[Data entries]

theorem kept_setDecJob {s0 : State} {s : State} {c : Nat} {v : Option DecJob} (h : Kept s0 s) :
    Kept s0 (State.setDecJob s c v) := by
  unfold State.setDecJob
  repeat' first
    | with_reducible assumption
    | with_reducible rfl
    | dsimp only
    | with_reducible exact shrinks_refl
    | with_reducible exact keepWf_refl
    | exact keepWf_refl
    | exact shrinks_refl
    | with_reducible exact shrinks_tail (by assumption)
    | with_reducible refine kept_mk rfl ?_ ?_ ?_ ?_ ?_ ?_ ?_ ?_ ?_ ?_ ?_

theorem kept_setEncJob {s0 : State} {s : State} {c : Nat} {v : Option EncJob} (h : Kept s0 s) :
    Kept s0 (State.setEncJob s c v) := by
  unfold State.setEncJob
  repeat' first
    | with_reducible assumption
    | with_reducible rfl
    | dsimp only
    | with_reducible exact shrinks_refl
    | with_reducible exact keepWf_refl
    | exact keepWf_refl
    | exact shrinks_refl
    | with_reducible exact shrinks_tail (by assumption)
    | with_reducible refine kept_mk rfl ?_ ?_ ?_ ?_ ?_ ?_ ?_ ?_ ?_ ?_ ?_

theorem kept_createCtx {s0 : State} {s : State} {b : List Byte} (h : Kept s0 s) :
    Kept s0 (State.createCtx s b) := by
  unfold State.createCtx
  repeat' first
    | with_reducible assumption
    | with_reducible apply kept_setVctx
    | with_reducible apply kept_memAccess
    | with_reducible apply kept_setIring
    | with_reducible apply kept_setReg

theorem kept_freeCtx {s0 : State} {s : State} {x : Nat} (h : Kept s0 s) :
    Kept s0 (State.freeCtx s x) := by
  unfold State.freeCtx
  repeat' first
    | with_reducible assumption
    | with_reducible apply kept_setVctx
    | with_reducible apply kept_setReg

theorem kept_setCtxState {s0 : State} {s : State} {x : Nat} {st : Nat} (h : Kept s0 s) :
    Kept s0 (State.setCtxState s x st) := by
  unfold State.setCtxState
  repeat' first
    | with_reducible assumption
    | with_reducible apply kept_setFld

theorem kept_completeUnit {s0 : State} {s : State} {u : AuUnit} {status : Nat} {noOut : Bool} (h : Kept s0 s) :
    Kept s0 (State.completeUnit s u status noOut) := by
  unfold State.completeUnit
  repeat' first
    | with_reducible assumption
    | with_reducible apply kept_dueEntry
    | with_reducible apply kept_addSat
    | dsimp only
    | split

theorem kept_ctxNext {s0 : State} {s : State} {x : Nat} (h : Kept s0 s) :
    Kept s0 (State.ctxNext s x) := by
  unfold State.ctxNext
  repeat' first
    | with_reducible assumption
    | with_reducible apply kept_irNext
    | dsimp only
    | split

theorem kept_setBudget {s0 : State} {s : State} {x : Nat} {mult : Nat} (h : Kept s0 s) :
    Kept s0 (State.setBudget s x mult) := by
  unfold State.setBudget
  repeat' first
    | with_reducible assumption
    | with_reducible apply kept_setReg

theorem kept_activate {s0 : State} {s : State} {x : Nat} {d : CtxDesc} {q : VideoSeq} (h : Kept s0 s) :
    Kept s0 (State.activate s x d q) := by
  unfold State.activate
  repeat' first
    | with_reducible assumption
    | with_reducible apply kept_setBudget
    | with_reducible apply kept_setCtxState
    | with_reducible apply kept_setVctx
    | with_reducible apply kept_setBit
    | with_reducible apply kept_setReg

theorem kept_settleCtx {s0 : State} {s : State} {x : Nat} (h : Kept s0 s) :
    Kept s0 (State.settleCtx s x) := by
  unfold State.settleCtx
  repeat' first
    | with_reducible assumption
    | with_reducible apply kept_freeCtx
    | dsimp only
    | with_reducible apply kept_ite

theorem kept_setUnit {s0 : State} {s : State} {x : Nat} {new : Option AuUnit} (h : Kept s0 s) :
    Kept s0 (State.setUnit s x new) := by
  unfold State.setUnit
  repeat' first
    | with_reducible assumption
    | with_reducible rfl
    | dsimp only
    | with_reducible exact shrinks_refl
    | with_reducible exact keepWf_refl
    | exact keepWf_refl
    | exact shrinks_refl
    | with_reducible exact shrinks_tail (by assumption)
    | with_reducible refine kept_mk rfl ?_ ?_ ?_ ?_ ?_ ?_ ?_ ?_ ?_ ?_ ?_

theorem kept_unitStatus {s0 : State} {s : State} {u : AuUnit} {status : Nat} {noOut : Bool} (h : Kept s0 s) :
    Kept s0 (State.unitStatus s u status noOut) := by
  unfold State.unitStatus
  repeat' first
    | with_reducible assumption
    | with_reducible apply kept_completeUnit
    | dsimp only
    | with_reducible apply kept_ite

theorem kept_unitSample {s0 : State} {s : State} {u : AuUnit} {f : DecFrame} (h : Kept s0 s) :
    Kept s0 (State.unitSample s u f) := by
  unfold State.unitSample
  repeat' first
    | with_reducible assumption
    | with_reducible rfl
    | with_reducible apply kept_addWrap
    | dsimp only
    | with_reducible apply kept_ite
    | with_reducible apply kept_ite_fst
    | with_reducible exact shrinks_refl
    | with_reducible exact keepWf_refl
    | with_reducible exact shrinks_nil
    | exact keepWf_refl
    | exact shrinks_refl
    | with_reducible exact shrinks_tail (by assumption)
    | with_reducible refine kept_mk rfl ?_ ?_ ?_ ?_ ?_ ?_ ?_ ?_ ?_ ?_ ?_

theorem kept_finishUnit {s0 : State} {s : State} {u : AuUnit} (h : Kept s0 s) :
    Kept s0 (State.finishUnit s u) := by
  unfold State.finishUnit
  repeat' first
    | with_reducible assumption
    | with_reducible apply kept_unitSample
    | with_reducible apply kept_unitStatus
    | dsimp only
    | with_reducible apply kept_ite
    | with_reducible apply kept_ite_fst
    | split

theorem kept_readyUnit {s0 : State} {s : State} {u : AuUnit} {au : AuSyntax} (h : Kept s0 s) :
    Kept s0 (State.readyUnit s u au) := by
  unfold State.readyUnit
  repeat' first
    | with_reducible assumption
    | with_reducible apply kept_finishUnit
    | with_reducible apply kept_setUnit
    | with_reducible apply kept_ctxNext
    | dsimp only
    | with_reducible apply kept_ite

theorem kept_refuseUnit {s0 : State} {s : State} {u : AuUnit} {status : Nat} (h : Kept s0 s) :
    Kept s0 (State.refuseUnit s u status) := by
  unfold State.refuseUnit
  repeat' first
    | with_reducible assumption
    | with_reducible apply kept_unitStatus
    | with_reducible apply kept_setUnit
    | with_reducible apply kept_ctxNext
--
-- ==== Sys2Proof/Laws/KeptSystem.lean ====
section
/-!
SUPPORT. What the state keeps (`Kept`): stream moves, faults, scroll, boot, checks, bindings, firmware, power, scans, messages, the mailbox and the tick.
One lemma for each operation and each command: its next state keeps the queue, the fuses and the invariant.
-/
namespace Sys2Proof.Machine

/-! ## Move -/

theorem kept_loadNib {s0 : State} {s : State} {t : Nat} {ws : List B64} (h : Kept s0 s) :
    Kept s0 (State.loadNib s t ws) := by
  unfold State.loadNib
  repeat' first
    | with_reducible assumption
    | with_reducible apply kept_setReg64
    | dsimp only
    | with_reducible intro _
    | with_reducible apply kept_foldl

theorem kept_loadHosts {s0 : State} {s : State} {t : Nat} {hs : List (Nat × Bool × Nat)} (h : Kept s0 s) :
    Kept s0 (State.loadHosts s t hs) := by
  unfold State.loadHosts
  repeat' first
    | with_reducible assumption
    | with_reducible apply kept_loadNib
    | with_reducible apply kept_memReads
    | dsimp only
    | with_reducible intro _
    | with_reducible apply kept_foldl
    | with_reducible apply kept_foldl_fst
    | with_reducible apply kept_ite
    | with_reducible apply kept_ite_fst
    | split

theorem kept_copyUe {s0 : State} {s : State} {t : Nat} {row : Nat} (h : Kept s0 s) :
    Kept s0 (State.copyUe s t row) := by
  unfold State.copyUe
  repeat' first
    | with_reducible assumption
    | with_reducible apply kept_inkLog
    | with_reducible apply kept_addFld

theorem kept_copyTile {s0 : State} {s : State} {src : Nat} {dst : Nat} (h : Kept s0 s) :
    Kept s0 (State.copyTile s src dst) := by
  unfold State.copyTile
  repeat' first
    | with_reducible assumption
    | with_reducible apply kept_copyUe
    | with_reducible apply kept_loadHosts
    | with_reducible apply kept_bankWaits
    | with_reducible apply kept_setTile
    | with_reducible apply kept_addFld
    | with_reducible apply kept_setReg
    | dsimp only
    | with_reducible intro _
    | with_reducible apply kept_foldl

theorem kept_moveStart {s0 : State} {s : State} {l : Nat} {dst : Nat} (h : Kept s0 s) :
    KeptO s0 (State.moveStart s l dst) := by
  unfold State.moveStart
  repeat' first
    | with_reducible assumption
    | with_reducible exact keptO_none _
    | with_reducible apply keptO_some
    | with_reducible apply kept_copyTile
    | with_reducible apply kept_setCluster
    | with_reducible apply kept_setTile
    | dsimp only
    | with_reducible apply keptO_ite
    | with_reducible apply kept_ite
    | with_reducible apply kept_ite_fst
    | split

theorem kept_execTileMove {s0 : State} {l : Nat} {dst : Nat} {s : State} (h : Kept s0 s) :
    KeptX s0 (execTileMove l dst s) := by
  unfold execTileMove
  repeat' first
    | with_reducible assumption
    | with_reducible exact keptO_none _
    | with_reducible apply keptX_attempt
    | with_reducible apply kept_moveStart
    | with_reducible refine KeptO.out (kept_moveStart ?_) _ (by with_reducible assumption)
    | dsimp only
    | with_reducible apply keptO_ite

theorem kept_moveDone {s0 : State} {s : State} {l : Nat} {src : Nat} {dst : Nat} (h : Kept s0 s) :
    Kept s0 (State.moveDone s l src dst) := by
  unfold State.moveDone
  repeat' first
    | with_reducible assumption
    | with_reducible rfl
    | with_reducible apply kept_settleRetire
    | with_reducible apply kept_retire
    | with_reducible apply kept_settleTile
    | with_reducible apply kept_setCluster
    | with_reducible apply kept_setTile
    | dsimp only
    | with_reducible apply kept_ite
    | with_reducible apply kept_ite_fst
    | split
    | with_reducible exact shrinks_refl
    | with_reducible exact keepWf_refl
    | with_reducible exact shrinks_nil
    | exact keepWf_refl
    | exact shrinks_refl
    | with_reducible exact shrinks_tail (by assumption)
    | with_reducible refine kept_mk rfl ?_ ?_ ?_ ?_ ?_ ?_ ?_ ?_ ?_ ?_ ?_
...
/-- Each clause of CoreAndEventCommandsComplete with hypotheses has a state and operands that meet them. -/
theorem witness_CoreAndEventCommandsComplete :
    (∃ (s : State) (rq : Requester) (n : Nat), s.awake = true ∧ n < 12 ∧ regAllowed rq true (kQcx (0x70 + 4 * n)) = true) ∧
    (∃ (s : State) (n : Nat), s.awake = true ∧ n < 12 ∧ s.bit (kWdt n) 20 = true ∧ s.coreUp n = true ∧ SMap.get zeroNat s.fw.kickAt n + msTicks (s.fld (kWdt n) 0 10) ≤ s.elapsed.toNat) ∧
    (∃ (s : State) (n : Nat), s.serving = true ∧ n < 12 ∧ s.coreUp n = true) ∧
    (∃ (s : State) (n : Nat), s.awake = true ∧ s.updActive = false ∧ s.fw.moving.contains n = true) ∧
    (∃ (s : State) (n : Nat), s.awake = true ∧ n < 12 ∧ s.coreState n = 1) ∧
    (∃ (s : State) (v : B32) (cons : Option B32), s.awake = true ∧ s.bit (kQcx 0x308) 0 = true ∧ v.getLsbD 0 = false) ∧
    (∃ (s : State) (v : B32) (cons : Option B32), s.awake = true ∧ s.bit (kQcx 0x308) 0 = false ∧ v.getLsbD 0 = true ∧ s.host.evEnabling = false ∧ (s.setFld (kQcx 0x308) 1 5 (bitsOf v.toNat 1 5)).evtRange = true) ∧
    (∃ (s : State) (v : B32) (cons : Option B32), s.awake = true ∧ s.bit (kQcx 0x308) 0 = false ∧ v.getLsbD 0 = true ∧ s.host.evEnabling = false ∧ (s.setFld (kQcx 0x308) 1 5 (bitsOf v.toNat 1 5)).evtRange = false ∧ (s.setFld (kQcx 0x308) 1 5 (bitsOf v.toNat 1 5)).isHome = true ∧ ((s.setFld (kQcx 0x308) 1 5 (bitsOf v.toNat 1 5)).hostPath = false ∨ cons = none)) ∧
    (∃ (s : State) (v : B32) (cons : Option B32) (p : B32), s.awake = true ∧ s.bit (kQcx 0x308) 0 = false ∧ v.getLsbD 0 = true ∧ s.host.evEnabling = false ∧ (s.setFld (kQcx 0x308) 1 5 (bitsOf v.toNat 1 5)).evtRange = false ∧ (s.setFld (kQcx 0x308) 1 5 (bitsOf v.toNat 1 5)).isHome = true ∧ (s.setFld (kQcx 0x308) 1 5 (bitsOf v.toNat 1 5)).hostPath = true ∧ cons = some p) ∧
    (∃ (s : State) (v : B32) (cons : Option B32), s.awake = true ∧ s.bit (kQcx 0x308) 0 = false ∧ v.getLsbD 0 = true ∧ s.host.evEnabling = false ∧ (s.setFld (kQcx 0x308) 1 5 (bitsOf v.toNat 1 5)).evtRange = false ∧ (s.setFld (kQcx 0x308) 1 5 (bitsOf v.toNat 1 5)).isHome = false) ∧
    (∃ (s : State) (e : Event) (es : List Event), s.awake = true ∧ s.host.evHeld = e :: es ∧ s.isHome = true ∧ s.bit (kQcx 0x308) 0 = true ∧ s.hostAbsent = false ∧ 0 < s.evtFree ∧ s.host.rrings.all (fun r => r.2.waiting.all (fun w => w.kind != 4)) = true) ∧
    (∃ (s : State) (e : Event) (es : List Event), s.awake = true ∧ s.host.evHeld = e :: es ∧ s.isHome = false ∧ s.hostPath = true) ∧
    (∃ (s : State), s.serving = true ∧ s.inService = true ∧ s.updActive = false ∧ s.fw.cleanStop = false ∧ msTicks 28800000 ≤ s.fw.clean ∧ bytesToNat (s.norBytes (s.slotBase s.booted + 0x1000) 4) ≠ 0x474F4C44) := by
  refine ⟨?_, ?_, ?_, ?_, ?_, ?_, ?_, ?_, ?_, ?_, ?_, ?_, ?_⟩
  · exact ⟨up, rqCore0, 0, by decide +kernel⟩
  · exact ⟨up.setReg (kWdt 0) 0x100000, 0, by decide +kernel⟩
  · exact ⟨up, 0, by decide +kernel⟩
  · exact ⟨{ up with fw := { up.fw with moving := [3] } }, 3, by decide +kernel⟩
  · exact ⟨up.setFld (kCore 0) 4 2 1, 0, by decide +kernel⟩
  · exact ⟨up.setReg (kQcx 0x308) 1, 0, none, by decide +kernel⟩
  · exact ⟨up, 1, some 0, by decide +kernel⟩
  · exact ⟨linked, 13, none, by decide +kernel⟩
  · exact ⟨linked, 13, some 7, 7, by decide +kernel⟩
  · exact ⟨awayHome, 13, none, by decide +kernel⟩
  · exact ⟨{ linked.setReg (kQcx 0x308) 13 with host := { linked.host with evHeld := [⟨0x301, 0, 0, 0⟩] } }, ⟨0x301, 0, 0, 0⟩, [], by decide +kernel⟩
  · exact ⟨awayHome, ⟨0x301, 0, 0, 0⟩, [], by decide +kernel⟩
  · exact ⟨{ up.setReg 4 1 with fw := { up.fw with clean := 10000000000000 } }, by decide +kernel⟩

◆ **Assigned task**: The required answer is each line of the entries containing the string "linked".

◆ **Answer for the task**:
  · exact ⟨linked, 13, none, by decide +kernel⟩
  · exact ⟨linked, 13, some 7, 7, by decide +kernel⟩
  · exact ⟨{ linked.setReg (kQcx 0x308) 13 with host := { linked.host with evHeld := [⟨0x301, 0, 0, 0⟩] } }, ⟨0x301, 0, 0, 0⟩, [], by decide +kernel⟩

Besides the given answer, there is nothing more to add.